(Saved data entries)
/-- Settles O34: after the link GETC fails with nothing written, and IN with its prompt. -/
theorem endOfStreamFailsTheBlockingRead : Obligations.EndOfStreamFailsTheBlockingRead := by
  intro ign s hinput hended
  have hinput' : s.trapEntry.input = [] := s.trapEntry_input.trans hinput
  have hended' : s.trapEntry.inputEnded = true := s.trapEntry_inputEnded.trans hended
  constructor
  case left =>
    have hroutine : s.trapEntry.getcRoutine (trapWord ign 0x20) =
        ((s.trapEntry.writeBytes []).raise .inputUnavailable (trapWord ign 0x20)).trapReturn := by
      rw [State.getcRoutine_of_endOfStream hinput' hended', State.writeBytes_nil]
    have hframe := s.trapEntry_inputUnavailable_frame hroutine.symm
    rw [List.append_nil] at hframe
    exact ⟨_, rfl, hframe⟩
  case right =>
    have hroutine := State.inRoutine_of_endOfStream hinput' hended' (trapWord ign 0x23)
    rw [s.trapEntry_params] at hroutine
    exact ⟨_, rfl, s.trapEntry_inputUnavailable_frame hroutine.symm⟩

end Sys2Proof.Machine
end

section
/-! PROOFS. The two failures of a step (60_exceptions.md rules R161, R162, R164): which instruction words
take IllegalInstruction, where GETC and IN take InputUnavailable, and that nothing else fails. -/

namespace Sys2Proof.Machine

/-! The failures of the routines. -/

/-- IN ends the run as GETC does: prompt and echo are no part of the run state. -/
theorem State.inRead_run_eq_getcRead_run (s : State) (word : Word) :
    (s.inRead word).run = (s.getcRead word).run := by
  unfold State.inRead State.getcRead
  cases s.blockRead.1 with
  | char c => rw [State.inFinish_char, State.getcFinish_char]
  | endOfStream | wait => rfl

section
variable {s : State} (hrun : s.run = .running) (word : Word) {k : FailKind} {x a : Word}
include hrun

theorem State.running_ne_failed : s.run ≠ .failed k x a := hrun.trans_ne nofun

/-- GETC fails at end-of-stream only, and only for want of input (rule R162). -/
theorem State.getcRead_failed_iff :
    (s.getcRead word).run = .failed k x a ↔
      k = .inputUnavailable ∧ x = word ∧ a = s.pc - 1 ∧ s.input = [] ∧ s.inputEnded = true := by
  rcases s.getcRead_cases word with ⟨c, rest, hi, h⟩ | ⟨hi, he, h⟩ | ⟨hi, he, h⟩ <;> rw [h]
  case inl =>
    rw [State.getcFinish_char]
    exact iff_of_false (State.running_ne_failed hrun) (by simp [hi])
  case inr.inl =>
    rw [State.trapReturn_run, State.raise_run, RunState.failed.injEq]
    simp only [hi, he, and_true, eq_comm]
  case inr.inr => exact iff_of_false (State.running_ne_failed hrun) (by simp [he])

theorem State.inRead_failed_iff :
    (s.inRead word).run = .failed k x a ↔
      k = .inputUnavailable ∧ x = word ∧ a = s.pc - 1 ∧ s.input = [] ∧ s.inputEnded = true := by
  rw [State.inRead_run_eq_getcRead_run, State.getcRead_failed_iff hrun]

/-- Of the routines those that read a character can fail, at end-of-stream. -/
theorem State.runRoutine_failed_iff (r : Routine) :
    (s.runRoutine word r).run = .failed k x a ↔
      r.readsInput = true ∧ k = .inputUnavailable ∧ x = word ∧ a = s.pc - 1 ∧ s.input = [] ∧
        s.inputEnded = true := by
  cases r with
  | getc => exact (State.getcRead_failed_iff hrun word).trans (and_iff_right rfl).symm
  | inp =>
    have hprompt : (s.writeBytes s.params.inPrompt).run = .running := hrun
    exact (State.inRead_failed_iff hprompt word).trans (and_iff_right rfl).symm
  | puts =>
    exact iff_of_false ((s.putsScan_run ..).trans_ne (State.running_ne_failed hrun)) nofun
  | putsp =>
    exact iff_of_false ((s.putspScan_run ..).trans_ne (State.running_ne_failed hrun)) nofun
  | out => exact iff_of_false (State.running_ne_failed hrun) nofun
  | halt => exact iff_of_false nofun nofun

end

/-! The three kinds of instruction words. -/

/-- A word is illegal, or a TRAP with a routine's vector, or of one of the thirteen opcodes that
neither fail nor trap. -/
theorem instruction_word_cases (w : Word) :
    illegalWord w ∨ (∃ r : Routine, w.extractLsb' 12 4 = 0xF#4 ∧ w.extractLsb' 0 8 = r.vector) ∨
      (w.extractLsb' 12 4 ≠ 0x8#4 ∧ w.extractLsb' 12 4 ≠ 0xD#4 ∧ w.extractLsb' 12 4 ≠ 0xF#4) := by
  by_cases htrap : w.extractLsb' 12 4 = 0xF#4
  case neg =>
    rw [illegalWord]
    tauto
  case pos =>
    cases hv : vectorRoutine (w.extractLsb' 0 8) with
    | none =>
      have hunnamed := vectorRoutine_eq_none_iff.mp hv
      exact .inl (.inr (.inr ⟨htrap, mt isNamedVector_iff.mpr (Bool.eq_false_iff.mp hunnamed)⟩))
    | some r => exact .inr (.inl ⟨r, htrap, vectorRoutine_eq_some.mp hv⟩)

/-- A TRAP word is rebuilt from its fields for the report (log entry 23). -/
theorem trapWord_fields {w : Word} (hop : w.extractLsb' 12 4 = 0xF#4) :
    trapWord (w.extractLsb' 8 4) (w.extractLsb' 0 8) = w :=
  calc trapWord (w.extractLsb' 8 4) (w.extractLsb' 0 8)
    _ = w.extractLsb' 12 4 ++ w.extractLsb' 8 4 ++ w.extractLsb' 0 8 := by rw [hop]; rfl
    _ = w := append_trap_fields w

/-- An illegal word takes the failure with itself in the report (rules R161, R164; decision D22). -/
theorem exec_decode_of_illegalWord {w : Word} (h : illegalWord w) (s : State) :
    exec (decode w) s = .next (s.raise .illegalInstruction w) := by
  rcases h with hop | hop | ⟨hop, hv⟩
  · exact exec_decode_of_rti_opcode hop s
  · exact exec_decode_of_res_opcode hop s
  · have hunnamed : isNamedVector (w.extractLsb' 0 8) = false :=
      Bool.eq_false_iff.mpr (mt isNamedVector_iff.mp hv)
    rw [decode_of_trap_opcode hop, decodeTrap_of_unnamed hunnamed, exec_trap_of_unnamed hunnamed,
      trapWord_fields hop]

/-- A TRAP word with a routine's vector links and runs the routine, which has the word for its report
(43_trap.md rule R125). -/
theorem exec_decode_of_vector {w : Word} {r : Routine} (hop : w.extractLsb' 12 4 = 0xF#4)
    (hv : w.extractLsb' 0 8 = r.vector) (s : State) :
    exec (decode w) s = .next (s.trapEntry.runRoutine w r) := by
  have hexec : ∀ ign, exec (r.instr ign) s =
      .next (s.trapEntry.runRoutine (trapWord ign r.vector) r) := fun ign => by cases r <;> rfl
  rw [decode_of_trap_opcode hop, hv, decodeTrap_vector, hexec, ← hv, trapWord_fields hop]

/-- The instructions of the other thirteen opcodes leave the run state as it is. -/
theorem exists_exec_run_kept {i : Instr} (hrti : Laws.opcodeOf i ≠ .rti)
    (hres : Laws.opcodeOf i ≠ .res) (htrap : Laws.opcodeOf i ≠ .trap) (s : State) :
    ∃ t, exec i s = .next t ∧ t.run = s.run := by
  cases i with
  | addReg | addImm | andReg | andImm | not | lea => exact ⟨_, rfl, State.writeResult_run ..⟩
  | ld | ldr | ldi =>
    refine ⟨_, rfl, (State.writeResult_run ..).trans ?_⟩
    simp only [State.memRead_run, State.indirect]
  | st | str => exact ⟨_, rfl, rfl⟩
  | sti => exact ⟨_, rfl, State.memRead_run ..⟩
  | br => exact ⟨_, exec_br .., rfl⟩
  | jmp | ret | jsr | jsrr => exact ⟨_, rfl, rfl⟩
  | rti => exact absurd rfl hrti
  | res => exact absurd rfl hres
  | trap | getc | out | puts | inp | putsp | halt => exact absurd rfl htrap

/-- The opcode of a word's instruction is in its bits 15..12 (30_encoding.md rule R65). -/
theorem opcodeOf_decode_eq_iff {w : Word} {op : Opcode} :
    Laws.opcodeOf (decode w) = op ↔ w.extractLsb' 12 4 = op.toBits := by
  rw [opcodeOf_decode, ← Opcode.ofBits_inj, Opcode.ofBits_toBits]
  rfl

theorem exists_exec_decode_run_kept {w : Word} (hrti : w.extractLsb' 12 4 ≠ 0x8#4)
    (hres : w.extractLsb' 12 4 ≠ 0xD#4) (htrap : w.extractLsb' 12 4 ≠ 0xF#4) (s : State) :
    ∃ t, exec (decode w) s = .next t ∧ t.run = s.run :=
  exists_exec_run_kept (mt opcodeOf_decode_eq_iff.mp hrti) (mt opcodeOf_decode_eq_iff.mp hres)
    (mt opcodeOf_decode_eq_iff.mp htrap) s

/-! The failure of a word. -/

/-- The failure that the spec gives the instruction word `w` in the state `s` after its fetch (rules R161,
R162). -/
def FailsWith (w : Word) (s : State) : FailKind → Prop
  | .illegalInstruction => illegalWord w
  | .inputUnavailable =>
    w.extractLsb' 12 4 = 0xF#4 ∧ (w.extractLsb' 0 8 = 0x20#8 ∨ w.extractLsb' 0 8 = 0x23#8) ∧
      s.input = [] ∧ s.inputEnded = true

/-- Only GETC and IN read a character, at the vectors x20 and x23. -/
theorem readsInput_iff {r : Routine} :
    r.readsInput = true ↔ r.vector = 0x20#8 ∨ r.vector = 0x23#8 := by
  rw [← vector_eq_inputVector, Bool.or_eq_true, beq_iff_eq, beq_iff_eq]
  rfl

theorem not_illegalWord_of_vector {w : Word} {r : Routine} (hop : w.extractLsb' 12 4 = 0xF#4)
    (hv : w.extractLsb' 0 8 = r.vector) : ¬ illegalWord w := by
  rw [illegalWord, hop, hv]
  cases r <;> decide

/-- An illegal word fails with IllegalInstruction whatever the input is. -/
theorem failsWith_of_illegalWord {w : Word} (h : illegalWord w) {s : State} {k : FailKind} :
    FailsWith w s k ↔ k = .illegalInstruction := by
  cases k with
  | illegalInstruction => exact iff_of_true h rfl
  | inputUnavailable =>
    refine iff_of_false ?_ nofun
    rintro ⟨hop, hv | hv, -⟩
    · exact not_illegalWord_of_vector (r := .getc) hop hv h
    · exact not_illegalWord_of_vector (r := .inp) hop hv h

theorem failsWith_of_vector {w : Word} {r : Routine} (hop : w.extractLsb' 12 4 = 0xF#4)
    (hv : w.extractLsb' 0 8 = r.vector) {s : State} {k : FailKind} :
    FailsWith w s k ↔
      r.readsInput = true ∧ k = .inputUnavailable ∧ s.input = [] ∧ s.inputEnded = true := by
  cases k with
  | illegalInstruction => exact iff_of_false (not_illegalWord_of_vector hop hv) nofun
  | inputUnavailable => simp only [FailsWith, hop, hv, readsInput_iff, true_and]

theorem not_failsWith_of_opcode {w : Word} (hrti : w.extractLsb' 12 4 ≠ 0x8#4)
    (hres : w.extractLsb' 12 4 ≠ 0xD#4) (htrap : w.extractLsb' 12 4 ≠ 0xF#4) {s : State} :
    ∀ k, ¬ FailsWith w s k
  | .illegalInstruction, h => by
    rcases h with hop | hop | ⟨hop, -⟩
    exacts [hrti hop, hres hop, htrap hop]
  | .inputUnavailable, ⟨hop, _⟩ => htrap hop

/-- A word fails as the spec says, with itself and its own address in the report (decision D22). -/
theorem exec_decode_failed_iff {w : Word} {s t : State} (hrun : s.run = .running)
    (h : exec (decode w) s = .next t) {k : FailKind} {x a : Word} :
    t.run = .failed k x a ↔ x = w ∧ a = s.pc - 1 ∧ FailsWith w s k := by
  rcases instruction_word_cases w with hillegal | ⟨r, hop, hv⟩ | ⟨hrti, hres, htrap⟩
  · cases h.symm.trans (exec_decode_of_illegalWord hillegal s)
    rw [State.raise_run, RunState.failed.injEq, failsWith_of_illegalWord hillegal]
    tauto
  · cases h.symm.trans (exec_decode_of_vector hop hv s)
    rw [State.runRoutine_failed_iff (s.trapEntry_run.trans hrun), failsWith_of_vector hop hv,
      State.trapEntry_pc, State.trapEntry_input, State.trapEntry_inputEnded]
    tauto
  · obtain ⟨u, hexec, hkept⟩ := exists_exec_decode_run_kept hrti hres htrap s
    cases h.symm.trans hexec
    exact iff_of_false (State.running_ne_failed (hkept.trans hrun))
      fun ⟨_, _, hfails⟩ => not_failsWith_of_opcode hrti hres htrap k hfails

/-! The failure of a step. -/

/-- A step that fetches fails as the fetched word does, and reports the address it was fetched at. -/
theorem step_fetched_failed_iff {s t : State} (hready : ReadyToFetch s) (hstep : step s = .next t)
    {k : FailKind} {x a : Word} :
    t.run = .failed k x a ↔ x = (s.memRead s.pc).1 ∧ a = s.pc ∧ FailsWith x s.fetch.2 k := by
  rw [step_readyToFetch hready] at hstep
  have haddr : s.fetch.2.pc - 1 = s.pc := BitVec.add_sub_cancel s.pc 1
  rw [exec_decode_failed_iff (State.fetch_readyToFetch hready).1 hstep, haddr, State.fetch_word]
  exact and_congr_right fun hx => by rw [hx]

● **What you need to do**
Leave out every line above except those from the line with "(43_trap.md rule R125). -/" up to and including the line with "exec (decode w) s = .next (s.trapEntry.runRoutine", and copy those exactly.

● **Response box**
(43_trap.md rule R125). -/
theorem exec_decode_of_vector {w : Word} {r : Routine} (hop : w.extractLsb' 12 4 = 0xF#4)
    (hv : w.extractLsb' 0 8 = r.vector) (s : State) :
    exec (decode w) s = .next (s.trapEntry.runRoutine w r) := by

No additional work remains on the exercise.